/-- A graph in hand (13 R343, R344). -/
structure Graph where
  ctx : W16
  va : W64
  die : Nat
  root : Nat
  scope : W16
  level : Nat
  anchor : Nat
  nnodes : Nat
  det : Bool
  lcores : W16
  word7 : W64
  manifest : W64 := 0
  nodes : Map NodeSt := []
  settled : Option Nat := none
  halted : Bool := false
  parking : Bool := false
  parked : Bool := false
  byCallboard : Bool := false
  parkStart : Nat := 0
  parent : Option (Nat × Nat) := none
  spawner : Option Nat := none
  hostSeq : Option (W32 × BitVec 12) := none
  cones : List Cone := []
  words : List W64 := []
  firstFault : Option Trap := none
  quiet : Option Nat := none
  deriving DecidableEq, Repr

/-- A callboard command waiting for completion (13 R369). -/
structure CbCmd where
  op : Nat
  ctx : W16
  arg : BitVec 56
  started : Bool := false
  hostSeq : Option (W32 × BitVec 12) := none
  deriving DecidableEq, Repr

/-- What crosses from one die to another and is not applied (05 R137): its sender and number, its stamp, and its request, or the tile that a
member of a collective places here; neither for a beat. What its home die itself took in waits here too, where its stream or a slice is waited
for. `came` : when it came, as the package counts the requests that wait (05 R136). -/
structure Wire where
  src : Nat
  came : Nat := 0
  no : BitVec 48
  stamp : Vector (BitVec 48) 4
  req : Option RemoteReq
  tile : Option Contrib := none
  deriving DecidableEq, Repr

structure Die where
  cbCtx : W16 := 0
  cbFifo : List CbCmd := []
  cbIssued : W32 := 0
  cbDone : W32 := 0
  cutPool : W64 := 0
  cutUsed : List Nat := []
  erxPool : W64 := 0
  erxUsed : List Nat := []
  erxLog : W64 := 0
  erxHead : BitVec 48 := 0
  erxTail : BitVec 48 := 0
  logWait : List (List Byte) := []
  batch : List (Nat × List Byte) := []
  batchCycle : Nat := 0
  ageLimit : W32 := 4096
  preemptLimit : W64 := 0x400_0010_0000
  ready : List (Nat × Nat) := []
  rrGraph : Vector Nat 4 := Vector.replicate 4 0
  nextScope : Nat := 0
  creations : List (Nat × Nat) := []
  slotSwap : W64 := 0
  sweepFifo : List W16 := []
  sweepHeld : List W16 := []
  sweepIssued : W32 := 0
  sweepDone : W32 := 0
  errlog : Map (W64 × W64) := []
  errHead : W32 := 0
  sent : BitVec 48 := 0
  vector : Vector (BitVec 48) 4 := Vector.replicate 4 0
  seen : Vector (BitVec 48) 4 := Vector.replicate 4 0
  lastSend : Vector Nat 4 := Vector.replicate 4 0
  wire : List Wire := []
  active : Bool := true
  target : Option Bool := none
  deriving DecidableEq, Repr

/-- The reassembly slots at an input of a mesh router: bulk, priority, urgent and circuit (16 R420, R427, R428). `bad` : the slots whose packet
has met a double error. -/
structure Slots where
  flits : Vector (List (BitVec 1024)) 4 := Vector.replicate 4 []
  bad : List Nat := []
  deriving DecidableEq, Repr

/-- A mesh router's slot tables and SLOT_CTL (02 R53 to R55), and the slots at its inputs. Table keys are bank × 256 + slot. -/
structure Router where
  table : Map W32 := []
  ctl : W64 := 0
  bad : List Nat := []
  inputs : Map Slots := []
  deriving DecidableEq, Repr

/-! ## Fabric, link, network -/

/-- A combining-table entry (05 R139 to R141): the fold of sources 0 to k − 1. `first` : the contribution that made it. -/
structure Comb where
  die : Nat
  ctx : W16
  group : Nat
  dst : Nat
  k : Nat
  acc : List W32
  first : Contrib
  parked : Option Contrib := none
  deriving DecidableEq, Repr

/-- The suspended or starting packet of a class at a port. -/
structure OutPacket where
  flits : List (BitVec 1024)
  started : Bool := false
  deriving DecidableEq, Repr

/-- A Dalor port (16 R414 to R426), or one end of a bridge between two dies (16 R427). -/
structure Port where
  up : Bool := false
  training : Bool := true
  nextSeq : Byte := 0
  retry : List (BitVec 1024) := []
  resend : List (BitVec 1024) := []
  control : List (BitVec 1024) := []
  out : Vector (List OutPacket) 3 := Vector.replicate 3 []
  noBulk : Nat := 0
  expect : Byte := 0
  slots : Vector (List (BitVec 1024)) 4 := Vector.replicate 4 []
  damaged : Option (BitVec 1024 × Nat × List Nat) := none
  heldBack : List (BitVec 1024 × BitVec 80) := []
  replays : Nat := 0
  quiet : Nat := 0
  reqTime : Nat := 0
  neighbour : W16 := 0
  since : Nat := 0
  deriving DecidableEq, Repr

/-- A descriptor that the network engine has read (16 R430, R431): its command's task, cluster, number and lane, the index of its first
packet within the command, how many packets and bytes it has moved, the number of the first packet sent and those not acknowledged; of a message
received, the packets that are in and the number of them all, once its last has come. -/
structure UeDesc where
  recv : Bool
  slot : Nat
  words : List W64
  core : Nat
  ctx : W16
  who : Who
  iseq : BitVec 48
  word : W32
  sv : Bool
  base : Nat
  pkts : Nat := 0
  bytes : Nat := 0
  first : Nat := 0
  unacked : List Nat := []
  got : List Nat := []
  total : Option Nat := none
  deriving DecidableEq, Repr

/-- An Ultra Ethernet endpoint (16 R430). -/
structure Endpoint where
  ctx : W16
  sendVa : W64
  sendSlots : Nat
  recvVa : W64
  recvSlots : Nat
  peerVa : W64
  peers : Nat
  descs : List UeDesc := []
  nextPacket : Nat := 0
  destroying : Option W32 := none
  deriving DecidableEq, Repr

/-- What the package has sent that another agent receives. An Ultra Ethernet packet goes to the peer of a 32-byte entry of its endpoint's peer
table (17 R437). -/
inductive Sent where
  | request (r : RemoteReq)
  | response (r : RemoteResp)
  | contrib (p : Contrib) (dst : Nat)
  | abort (dst : Nat) (ctx : W16) (group : Nat) (mask : W64)
  | abortAck (dst : Nat) (ctx : W16) (group : Nat)
  | peerState (pkg : Nat) (state : Nat) (inc : W16)
  | flit (port : Nat) (f : BitVec 1024) (parity : BitVec 80)
  | uePacket (endpoint packet : Nat) (peer payload : List Byte)
  | spdm (answer : List Byte)
  deriving DecidableEq, Repr

/-- A package whose entry a store has set DOWN (05 R143): the requests outstanding to it then, by their tags, the jobs of its collectives then, by
bay and bay sequence number, and the combining entries of its groups, by context, group and destination. -/
structure Fall where
  pkg : Nat
  tags : List Nat
  jobs : List (Nat × W32)
  combs : List (W16 × Nat × Nat)
  deriving DecidableEq, Repr

/-- `kept` : contributions that wait here: a fold that a combining table gave up before its collective has started (05 R141), or one whose
slice is asleep; `came` : how many requests
have waited at a die; `falls` : what a store that set an entry DOWN is to fail. -/
structure Fabric where
  podCfg : W64 := 0
  stripe : W64 := 0
  timeout : W32 := 0x0100_0000
  peerStale : W32 := 0
  combFlagged : W32 := 0
  member : Vector Byte 64 := Vector.replicate 64 0
  peer : Vector W64 64 := Vector.replicate 64 0
  combs : List Comb := []
  flaggedKeys : List (W16 × Nat × Nat) := []
  kept : List Contrib := []
  aborting : List (W16 × Nat × List Nat) := []
  abortedHere : List (W16 × Nat) := []
  resend : List (Contrib × Nat) := []
  arrived : List Contrib := []
  tags : Nat := 0
  came : Nat := 0
  falls : List Fall := []
  ports : Map Port := []
  endpoints : Map Endpoint := []
  sent : List Sent := []
  deriving DecidableEq, Repr

/-! ## The package -/

/-- A cached page: context, page base, leaf (01 R29). -/
structure Tlb where
  ctx : W16
  base : Nat
  size : Nat
  leaf : W64
  deriving DecidableEq, Repr

/-- A cached descriptor, region root or table entry: the context it was read for, its physical address, the virtual range it leads to,
and its word (01 R29, R31). -/
structure Walked where
  ctx : W16
  pa : Nat
  base : Nat
  size : Nat
  word : W64
  deriving DecidableEq, Repr

/-- Whose translation caches an access goes through (01 R29): a core's, a bay's, or none, as the sequencer's and the management complex's. -/
inductive Via where
  | none
  | core (n : Nat)
  | bay (b : Nat)
  deriving DecidableEq, Repr

/-- An invalidation request (01 R31), and what waits on its completion. -/
structure Xinv where
  kind : Nat
  ctx : W16
  vpn : BitVec 44
  flip : Bool := false
  reclaim : Bool := false
  deriving DecidableEq, Repr

/-- A migration in progress (01 R40). `late` : the host has not answered in time, and its answer is still to come (01 R41);
`queued` : a step of the sequencer waits for the page. -/
structure Flip where
  ctx : W16
  base : W64
  sz : Nat
  pa : Nat
  replied : Bool := false
  toHost : Bool := false
  seq : W32 := 0
  late : Bool := false
  queued : Bool := false
  deriving DecidableEq, Repr

/-- Memory, with the keys, tags and poison beside it (02 R42, R61, R65; 01 R24). Every list has rising keys. `sweeping` : the dies and
contexts of the sweeps in progress; `during` : the lines that such a context has written since (02 R64). `keyOf` : the key under which
a unit is encrypted, as its slot's id and the load that filled the slot; `loads` : how often each slot has been loaded. `damaged` : lines
whose data no code can correct, and that nothing has read since; `tagLost` : slice lines of which both tag copies are so. -/
structure Memory where
  cells : List Host.Cell := []
  tags : Map W16 := []
  poison : List Nat := []
  orphan : List Nat := []
  keyOf : Map Nat := []
  loads : Map Nat := []
  damaged : List Nat := []
  tagLost : List Nat := []
  weirs : List Nat := []
  sweeping : List (Nat × W16) := []
  during : List Nat := []
  deriving DecidableEq, Repr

== TASK STATEMENT ==
Every line from the one containing "the dies and" through the end of the data must be repeated exactly, and no other line.

== SOLUTION FOR THIS EXERCISE ==
/-- Memory, with the keys, tags and poison beside it (02 R42, R61, R65; 01 R24). Every list has rising keys. `sweeping` : the dies and
contexts of the sweeps in progress; `during` : the lines that such a context has written since (02 R64). `keyOf` : the key under which
a unit is encrypted, as its slot's id and the load that filled the slot; `loads` : how often each slot has been loaded. `damaged` : lines
whose data no code can correct, and that nothing has read since; `tagLost` : slice lines of which both tag copies are so. -/
structure Memory where
  cells : List Host.Cell := []
  tags : Map W16 := []
  poison : List Nat := []
  orphan : List Nat := []
  keyOf : Map Nat := []
  loads : Map Nat := []
  damaged : List Nat := []
  tagLost : List Nat := []
  weirs : List Nat := []
  sweeping : List (Nat × W16) := []
  during : List Nat := []
  deriving DecidableEq, Repr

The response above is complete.